EXERCISE OBJECTIVE: Write out again only the lines that run from the start of the entries to the line containing "let slot := completionSlot", both included.

═══ DATASET CONTENT

/-- A port entry is delivered where there is room; the command is complete then (11 R243). -/
def deliverCmd (n : Nat) (s : State) : State :=
  match s.cmd? n with
  | none => s
  | some c =>
    match c.team, c.port, c.status with
    | some t, some (p, tag), some st =>
      if portRoom (s.team t) p then
        wakeTokens t ((deliverPort t p (portEntry tag st.toNat) s).modCmd n fun c => { c with signalled := true })
      else s
    | some t, none, some _ => wakeTokens t (s.modCmd n fun c => { c with signalled := true })
    | _, _, _ => s

/-- The completion record of a copy packet (R273, R274). -/
def packetRecord (c : Cmd) (n blk st : Nat) (s : State) : State :=
  let slot := completionSlot (fld blk 32 32) st 1 0 0 0 0 0 0
  putRecord { part := c.part, ring := BitVec.ofNat 64 (fld blk 384 64), phys := false, slots := [slot],
              signal := BitVec.ofNat 64 (fld blk 448 64), cmd := some n, world := c.world } s

/-- The scope for which a command's writes are performed at its completion: its own; a packet's record is a release at .sys
(10 Table 10.2, R274). -/
def endScope (c : Cmd) : Scope :=
  match c.kind with
  | .packet blk => if fld blk.toNat 384 64 = 0 then c.scope else .sys
  | _ => c.scope
/-- A command's waiting writes are performed for the threads of a scope. -/
def releaseCmd (n : Nat) (sc : Scope) (s : State) : State := release (fun q => q.eng == some n) sc s

/-- Bytes performed count on the barrier (11 R237), for whose waits they are performed (10 Table 10.2). -/
def countBytes (n : Nat) (c : Cmd) (k : Nat) (s : State) : State :=
  match c.team, c.bar with
  | some t, some b =>
    if k = 0 then s
    -- a saved team's barriers are in its save area: the bytes count when it is back
    else if (s.team t).phase == .saved then s.modTeam t fun tm => { tm with lateBytes := tm.lateBytes ++ [(b, k)] }
    else barBytes t b k c.ctr (releaseCmd n c.scope s)
  | _, _ => s

/-- A chunk whose writes have all been performed is done, and its bytes count (R269, 11 R237). -/
def chunkDone (n chunk : Nat) (s : State) : State :=
  match s.cmd? n with
  | none => s
  | some c =>
    if decide (c.sizes.length ≤ chunk) || c.doneChunks.contains chunk || c.held.any (fun h => chunkOf c.kind h.item == chunk) then s
    else countBytes n c (c.sizes.getD chunk 0) (s.modCmd n fun c => { c with doneChunks := c.doneChunks ++ [chunk] })
/-- Every chunk whose checks have passed is performed; what stands beyond it is not (R269). -/
def settleChunks (n : Nat) (s : State) : State :=
  match s.cmd? n with
  | none => s
  | some c =>
    let s := (performSome performOne n (fun h => c.passed h.item) s).modCmd n fun c => { c with held := [], early := [], rows := [] }
    (List.range c.sizes.length).foldl (fun s k => chunkDone n k s) s

/-- A command ends with a status: its writes are performed, and this is signalled. -/
def endCommand (n : Nat) (st : Byte) (s : State) : State :=
  let s := (settleChunks n s).modCmd n fun c => { c with status := some st, fault := none, ending := none }
  match s.cmd? n with
  | none => s
  | some c =>
    let s := releaseCmd n (endScope c) s
    match c.kind with
    | .packet blk => packetRecord c n blk.toNat st.toNat s
    | _ => deliverCmd n s

/-- What stops a chunk: a failing check stalls the command there; a peer that has not answered for 100 µs ends it with
status 4 (22 R412), and a link that wakes lets it try again (18 R386); anything else ends it with its status. -/
def chunkError (n chunk : Nat) (c : Cmd) (h : Halt) (s : State) : State :=
  match h with
  | .stop st a =>
    if st = 1 then s.modCmd n fun c => { c with fault := some (chunk, BitVec.ofNat 64 a) }
    else if st = 6 then
      endCommand n 6 (s.modCmd n fun c => { c with info0 := BitVec.ofNat 32 chunk, info1 := BitVec.ofNat 32 a, tiles := chunk })
    else endCommand n st s
  | .data e m => endCommand n 3 (logErrs c.part (lidCmd s c) [e] (touchDies c m s))
  | .lost m => endCommand n 4 (touchDies c m s)
  | .silent _ =>
    (match c.since with
      | none => s.modCmd n fun c => { c with since := some (now s) }
      | some t => if t + 100000 ≤ now s then endCommand n 4 s else s)
  | .retry => s

/-- The first chunk whose checks have not passed: its items read their sources and pass the checks, all of them; what fails
one of them stops the command (08 R184, 13 R269). -/
def passChunk (n : Nat) (c : Cmd) (s : State) : State :=
  let k := c.sizes.length
  let mine (i : Nat) : Bool := chunkOf c.kind i == k
  let done := c.early.filter fun e => mine e.1
  match runItems c ((chunkItems c.kind k).filter fun i => !(done.any fun e => e.1 == i)) 0 s with
  | .error h => chunkError n k c h s
  | .ok (s, m) => s.modCmd n fun c =>
      { c with sizes := c.sizes ++ [done.foldl (fun a e => a + e.2) m], since := none, early := c.early.filter fun e => !(mine e.1) }
/-- Items of a later chunk that read their sources before their turn (10 R217): those of a free choice that nothing stops;
their writes are held. -/
def readEarly (n chunk : Nat) (s : State) : State :=
  match s.cmd? n with
  | none => s
  | some c =>
    let x := (itemCount c.kind).2
    ((chunkItems c.kind chunk).filter fun i =>
        !(c.early.any fun e => e.1 == i) && Config.freeBit s.tick (2 ^ 47 + i % x)).foldl (fun s i =>
      match runItem c i s with
      | .ok (s, m) => s.modCmd n fun c => { c with early := c.early ++ [(i, m)] }
      | .error _ => s) s
/-- A free choice of the writes of a chunk whose checks have passed is performed, in no order (13 R270; log 27); with the
last of them the chunk is done. -/
def performChunk (n chunk : Nat) (s : State) : State :=
  match s.cmd? n with
  | none => s
  | some c =>
    if c.sizes.length ≤ chunk then s
    else
      let x := (itemCount c.kind).2
      chunkDone n chunk (performSome performOne n (fun h =>
        chunkOf c.kind h.item == chunk && Config.freeBit s.tick (2 ^ 45 + 2 * (h.item % x) + b2n h.sp)) s)

/-- A step on one chunk of a command. -/
def chunkStep (n chunk : Nat) (s : State) : State :=
  match s.cmd? n with
  | none => s
  | some c =>
    if c.status.isSome || c.chunks ≤ chunk then s
    else if chunk < c.sizes.length then performChunk n chunk s
    else if !(cmdRuns s c) then s
    else if chunk = c.sizes.length then performChunk n chunk (passChunk n c s)
    else if stepwise c.kind then s
    else readEarly n chunk s

/-- The command's own kind of step. -/
def isFeed : CmdKind → Bool
  | .feed _ _ _ _ _ => true
  | _ => false
def isColl : CmdKind → Bool
  | .coll _ _ _ _ => true
  | _ => false

/-- ENGINE_CHUNK_PERFORMED. -/
def execEngineChunkPerformed (cmd chunk : Nat) (s : State) : Res :=
  match s.cmd? cmd with
  | some c => if isFeed c.kind || isColl c.kind then .next s else .next (chunkStep cmd chunk s)
  | none => .next s

/-- ENGINE_FAULT_RESUME: the fault has been serviced, or the command ends with status 1 (R184). -/
def execEngineFaultResume (cmd : Nat) (serviced : Bool) (s : State) : Res :=
  match s.cmd? cmd with
  | some c =>
    if c.fault.isNone then .next s
    else if serviced then .next (s.modCmd cmd fun c => { c with fault := none })
    else .next (endCommand cmd 1 s)
  | none => .next s

/-- ENGINE_COMMAND_COMPLETE: every chunk has been performed (a COLL completes in its own steps). -/
def execEngineCommandComplete (cmd : Nat) (s : State) : Res :=
  match s.cmd? cmd with
  | some c =>
    if cmdRuns s c && !(isColl c.kind) && decide (c.doneChunks.length = c.chunks) then .next (endCommand cmd 0 s) else .next s
  | none => .next s

/-- PORT_ENTRY_DELIVER: an entry that a full buffer held back enters it (11 R243). -/
def execPortEntryDeliver (t port : Nat) (s : State) : Res :=
  if port = 2 then
    match (List.range s.launches.length).find? fun n => match (s.launch n).port with
        | some (u, _) => u == t && (doneStatus (s.launch n)).isSome && !(s.records.any fun r => r.launch == some n)
        | none => false with
    | some n => .next (deliverChild n s)
    | none => .next s
  else
    match (List.range s.cmds.length).find? fun n => match s.cmd? n with
        | some c => c.team == some t && c.status.isSome && !c.signalled && (match c.port with
          | some (p, _) => p == port
          | none => false)
        | none => false with
    | some n => .next (deliverCmd n s)
    | none => .next s

/-! Issue (R263, R267, R268, R244). -/

/-- The outstanding commands of a core's local copy engine: one whose port entry a full buffer holds back has not completed
(11 R243). -/
def coreCommands (s : State) (t : Nat) : Nat :=
  (s.cmds.filter fun c => !c.signalled && c.core == some ((s.team t).die, (s.team t).core) && (match c.kind with
    | .copy _ _ _ _ _ _ _ | .gather _ _ _ _ | .feed _ _ _ _ _ | .enc _ _ _ _ _ _ | .dec _ _ _ _ _ _ _ => true
    | _ => false)).length

/-- A command of the issuing group, at a scope. -/
def newCmd (c : Ctx) (sc : Scope) (k : CmdKind) (bar : Option Nat) (port : Option (Nat × BitVec 16)) (s : State) : Cmd :=
  let l := s.launchOf c.t
  let tm := s.team c.t
  { part := l.part, team := some c.t, group := c.g, kind := k, bar := bar, port := port, die := tm.die,
    core := some (tm.die, tm.core), id := s.cmds.length, scope := sc, world := l.world, sup := l.sys, ctxRoot := l.ctxRoot,
    root := rootOf l.lineage, issued := now s, chunks := chunkCount k,
    ctr := (s.grp c.t c.g).ctr }

/-- The token wait, then the start of the command, a release of the group's stores at its scope (10 Table 10.2); the token
names the command. `local_`: it takes a place of the local copy engine. -/
def startCommand (c : Ctx) (k : Nat) (local_ : Bool) (cmd : Cmd) (s : State) : Act :=
  let g := s.grp c.t c.g
  let m := BitVec.ofNat 16 (2 ^ k)
  if outstanding s g m then .stall
  else match tokenTrap c.pc (tokenErrors s g m) with
    | some tr => .trap (emptyTokens c.t c.g m s) { tr with lanes := c.E } 0
    | none =>
      if local_ && decide (64 ≤ coreCommands s c.t) then .stall
      else
        let s := releaseGroup c.t c.g cmd.scope s
        let n := s.cmds.length
        .adv ({ s with cmds := s.cmds ++ [cmd] }.modGrp c.t c.g fun gr => gr.setToken k (.names n))

/-- BAR and the port of EXT64 (Table 13.3). -/
def tokUse (k : BitVec 4) : List Use := [.tk k.toNat, .wt k.toNat]
def extBar (e : EngExt) : Option Nat := if e.baren then some e.bar.toNat else none
def extPort (e : EngExt) : Option (Nat × BitVec 16) := if e.port then some (0, e.tag) else none
/-- E0, E1: a stored 0 means 65,536 (R265). -/
def extent (x : BitVec 16) : Nat := if x = 0 then 65536 else x.toNat
/-- The origin block s(n) to s(n+7). -/
def origin (g : Group) (n : Nat) : List Word := (List.range 8).map fun k => g.s.get (n + k)

/-- What the issue checks of R268 come to: FMT; PERM of a slot and a dimension; ILL of a barrier. -/
inductive Issue where
  | fmt
  | perm (slot dim : Nat)
  deriving DecidableEq, Repr

/-- A box in a tensor (R268 step 3): the first dimension it breaks. -/
def boxBad (r slot o0 o1 o2 o3 e0 e1 : Nat) : Option Issue :=
  let rank := layRank r
  if layDim r 0 < o0 + e0 then some (.perm slot 0)
  else if 1 < rank && layDim r 1 < o1 + e1 then some (.perm slot 1)
  else if 2 < rank && layDim r 2 ≤ o2 then some (.perm slot 2)
  else if 3 < rank && layDim r 3 ≤ o3 then some (.perm slot 3)
  else none
/-- The end of a box in the window, past its last byte: strides are never negative, so the last element ends it. -/
def boxEnd (r o0 o1 o2 o3 e0 e1 : Nat) : Nat :=
  layBase r + (match layRole r with
    | 0 => eltOff r (o0 + e0 - 1) (o1 + e1 - 1) o2 o3 + tyBytes (layTy r)
    | 1 => recOff r ((o0 + e0 - 1) / 64) ((o1 + e1 - 1) / 16) o2 o3 + recSize (layQ16 r) (layCap r)
    | _ => scaleOff r ((o0 + e0 - 1) / 64) ((o1 + e1 - 1) / 16) o2 o3 + 16)
/-- A scratchpad box outside the team's window. R268 names slot and dimension for the DIM checks only; here TRAP_INFO0 is the
slot and TRAP_INFO1 is 0 (DESIGN CHOICE, log 134). -/
def windowBad (size r slot o0 o1 o2 o3 e0 e1 : Nat) : Option Issue :=
  if laySp r && decide (size < boxEnd r o0 o1 o2 o3 e0 e1) then some (.perm slot 0) else none

/-- The first of some checks that fails. -/
def firstBad : List (Option Issue) → Option Issue
  | [] => none
  | some x :: _ => some x
  | none :: r => firstBad r
/-- A form that must hold, else FMT. -/
def need (b : Bool) : Option Issue := if b then none else some .fmt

══════

ANSWER TO THIS EXERCISE:
/-- A port entry is delivered where there is room; the command is complete then (11 R243). -/
def deliverCmd (n : Nat) (s : State) : State :=
  match s.cmd? n with
  | none => s
  | some c =>
    match c.team, c.port, c.status with
    | some t, some (p, tag), some st =>
      if portRoom (s.team t) p then
        wakeTokens t ((deliverPort t p (portEntry tag st.toNat) s).modCmd n fun c => { c with signalled := true })
      else s
    | some t, none, some _ => wakeTokens t (s.modCmd n fun c => { c with signalled := true })
    | _, _, _ => s

/-- The completion record of a copy packet (R273, R274). -/
def packetRecord (c : Cmd) (n blk st : Nat) (s : State) : State :=
  let slot := completionSlot (fld blk 32 32) st 1 0 0 0 0 0 0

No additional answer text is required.